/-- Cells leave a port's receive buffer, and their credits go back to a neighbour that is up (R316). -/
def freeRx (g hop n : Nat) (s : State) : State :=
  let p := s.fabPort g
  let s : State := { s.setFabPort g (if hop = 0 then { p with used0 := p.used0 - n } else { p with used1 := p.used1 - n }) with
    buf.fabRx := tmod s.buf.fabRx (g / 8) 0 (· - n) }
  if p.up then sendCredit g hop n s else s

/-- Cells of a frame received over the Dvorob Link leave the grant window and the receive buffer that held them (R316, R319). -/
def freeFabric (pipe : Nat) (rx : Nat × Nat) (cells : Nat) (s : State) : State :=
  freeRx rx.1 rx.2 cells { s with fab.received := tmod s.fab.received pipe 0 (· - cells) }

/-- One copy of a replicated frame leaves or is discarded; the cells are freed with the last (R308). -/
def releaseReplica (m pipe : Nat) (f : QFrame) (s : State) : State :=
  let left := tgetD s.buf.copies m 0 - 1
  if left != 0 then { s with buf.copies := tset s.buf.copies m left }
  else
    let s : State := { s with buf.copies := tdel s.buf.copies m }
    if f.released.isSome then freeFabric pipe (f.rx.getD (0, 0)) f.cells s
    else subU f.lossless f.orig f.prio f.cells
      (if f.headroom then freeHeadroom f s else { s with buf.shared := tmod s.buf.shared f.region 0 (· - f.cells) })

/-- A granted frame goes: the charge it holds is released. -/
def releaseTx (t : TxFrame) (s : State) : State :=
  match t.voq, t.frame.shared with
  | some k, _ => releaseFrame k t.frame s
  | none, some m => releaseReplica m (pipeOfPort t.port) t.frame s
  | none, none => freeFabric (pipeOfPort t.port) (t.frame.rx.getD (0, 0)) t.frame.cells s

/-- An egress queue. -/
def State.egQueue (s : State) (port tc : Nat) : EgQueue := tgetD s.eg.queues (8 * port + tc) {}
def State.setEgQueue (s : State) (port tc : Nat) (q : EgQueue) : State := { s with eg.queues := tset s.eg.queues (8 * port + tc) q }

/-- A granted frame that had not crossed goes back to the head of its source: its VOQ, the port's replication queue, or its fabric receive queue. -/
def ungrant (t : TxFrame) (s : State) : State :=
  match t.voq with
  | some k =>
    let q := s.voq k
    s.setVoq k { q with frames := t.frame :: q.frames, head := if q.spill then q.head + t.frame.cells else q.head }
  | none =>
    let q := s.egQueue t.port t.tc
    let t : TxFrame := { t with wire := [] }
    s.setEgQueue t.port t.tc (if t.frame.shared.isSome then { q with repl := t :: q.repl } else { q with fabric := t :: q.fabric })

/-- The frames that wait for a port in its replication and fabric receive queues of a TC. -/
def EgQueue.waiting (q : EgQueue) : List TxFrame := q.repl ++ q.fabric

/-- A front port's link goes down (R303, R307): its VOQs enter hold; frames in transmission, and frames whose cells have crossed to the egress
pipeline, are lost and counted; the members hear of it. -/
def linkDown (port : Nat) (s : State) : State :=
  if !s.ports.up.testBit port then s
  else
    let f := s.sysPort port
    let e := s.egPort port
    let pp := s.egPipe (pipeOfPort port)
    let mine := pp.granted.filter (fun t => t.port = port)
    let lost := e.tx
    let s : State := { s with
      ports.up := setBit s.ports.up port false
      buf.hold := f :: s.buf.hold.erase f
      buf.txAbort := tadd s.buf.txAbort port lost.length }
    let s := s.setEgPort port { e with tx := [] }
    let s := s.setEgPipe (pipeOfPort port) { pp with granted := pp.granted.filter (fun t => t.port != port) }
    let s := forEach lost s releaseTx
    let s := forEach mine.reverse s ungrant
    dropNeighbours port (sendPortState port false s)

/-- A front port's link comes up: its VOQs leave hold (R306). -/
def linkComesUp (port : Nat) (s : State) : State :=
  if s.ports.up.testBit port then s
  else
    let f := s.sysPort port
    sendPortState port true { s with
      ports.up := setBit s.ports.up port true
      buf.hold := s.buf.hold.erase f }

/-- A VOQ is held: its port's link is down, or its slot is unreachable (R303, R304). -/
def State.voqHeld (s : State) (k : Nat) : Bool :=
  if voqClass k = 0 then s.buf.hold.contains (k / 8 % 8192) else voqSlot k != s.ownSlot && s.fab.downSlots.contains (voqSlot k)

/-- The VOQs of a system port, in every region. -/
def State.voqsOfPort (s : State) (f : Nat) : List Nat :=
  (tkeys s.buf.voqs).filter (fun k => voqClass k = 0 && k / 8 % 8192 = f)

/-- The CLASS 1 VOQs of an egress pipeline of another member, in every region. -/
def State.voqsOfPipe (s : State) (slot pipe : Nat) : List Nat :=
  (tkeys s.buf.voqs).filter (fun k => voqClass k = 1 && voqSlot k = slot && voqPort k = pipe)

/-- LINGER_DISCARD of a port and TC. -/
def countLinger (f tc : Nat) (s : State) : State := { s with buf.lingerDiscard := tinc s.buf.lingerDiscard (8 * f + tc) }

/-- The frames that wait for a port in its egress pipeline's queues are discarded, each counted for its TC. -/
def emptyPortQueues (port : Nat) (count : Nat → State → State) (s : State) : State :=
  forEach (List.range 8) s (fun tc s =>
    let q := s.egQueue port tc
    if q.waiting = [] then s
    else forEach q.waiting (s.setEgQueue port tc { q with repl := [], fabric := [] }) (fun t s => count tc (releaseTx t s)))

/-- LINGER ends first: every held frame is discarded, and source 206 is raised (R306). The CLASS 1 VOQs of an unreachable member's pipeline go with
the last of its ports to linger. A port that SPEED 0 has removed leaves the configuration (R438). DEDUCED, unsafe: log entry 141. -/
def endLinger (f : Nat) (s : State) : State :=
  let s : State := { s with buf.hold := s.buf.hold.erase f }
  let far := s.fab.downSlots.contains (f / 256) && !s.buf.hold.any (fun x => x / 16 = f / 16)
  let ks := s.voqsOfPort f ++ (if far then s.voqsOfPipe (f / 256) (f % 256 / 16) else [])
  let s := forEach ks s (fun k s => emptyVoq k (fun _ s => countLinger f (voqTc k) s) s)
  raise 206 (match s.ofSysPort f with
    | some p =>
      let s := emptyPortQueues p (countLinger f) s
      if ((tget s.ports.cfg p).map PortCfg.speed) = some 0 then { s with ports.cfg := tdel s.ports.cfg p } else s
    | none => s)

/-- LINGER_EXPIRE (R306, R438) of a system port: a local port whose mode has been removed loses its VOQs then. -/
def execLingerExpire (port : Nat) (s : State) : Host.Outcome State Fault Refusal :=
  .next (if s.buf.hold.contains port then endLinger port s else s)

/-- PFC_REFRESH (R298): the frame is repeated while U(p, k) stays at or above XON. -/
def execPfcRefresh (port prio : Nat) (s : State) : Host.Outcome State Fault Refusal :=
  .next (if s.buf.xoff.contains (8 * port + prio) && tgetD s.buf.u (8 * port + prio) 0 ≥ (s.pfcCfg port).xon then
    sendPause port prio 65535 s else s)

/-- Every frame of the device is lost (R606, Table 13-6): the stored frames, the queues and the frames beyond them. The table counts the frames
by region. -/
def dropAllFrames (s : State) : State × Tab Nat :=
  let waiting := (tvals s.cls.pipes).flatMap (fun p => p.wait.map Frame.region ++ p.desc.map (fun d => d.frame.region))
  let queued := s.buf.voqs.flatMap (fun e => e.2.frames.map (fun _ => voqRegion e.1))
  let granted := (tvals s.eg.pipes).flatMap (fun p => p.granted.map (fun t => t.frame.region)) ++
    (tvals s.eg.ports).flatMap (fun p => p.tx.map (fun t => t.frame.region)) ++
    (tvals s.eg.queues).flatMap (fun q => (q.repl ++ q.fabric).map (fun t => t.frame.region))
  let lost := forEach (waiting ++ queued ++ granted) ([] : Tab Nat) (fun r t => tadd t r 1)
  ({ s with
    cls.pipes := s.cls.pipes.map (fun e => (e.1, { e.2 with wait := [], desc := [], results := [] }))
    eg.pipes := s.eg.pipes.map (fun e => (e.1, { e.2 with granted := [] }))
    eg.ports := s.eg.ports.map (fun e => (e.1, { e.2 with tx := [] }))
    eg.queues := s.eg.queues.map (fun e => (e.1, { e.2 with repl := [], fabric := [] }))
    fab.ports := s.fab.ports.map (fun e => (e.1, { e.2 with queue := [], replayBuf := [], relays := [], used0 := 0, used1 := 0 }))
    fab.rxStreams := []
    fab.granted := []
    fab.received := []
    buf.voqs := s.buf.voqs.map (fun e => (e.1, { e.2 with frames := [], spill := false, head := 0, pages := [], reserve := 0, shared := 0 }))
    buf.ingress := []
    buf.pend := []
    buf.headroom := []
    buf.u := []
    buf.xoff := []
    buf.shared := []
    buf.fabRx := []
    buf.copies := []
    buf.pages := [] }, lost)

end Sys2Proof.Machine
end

> _TASK DESCRIPTION_: Could you reproduce exactly the lines of the entries above, from the one with "if ((tget s.ports.cfg" through the one with "above XON. -/", and nothing else?

> _RESULT_:
      if ((tget s.ports.cfg p).map PortCfg.speed) = some 0 then { s with ports.cfg := tdel s.ports.cfg p } else s
    | none => s)

/-- LINGER_EXPIRE (R306, R438) of a system port: a local port whose mode has been removed loses its VOQs then. -/
def execLingerExpire (port : Nat) (s : State) : Host.Outcome State Fault Refusal :=
  .next (if s.buf.hold.contains port then endLinger port s else s)

/-- PFC_REFRESH (R298): the frame is repeated while U(p, k) stays at or above XON. -/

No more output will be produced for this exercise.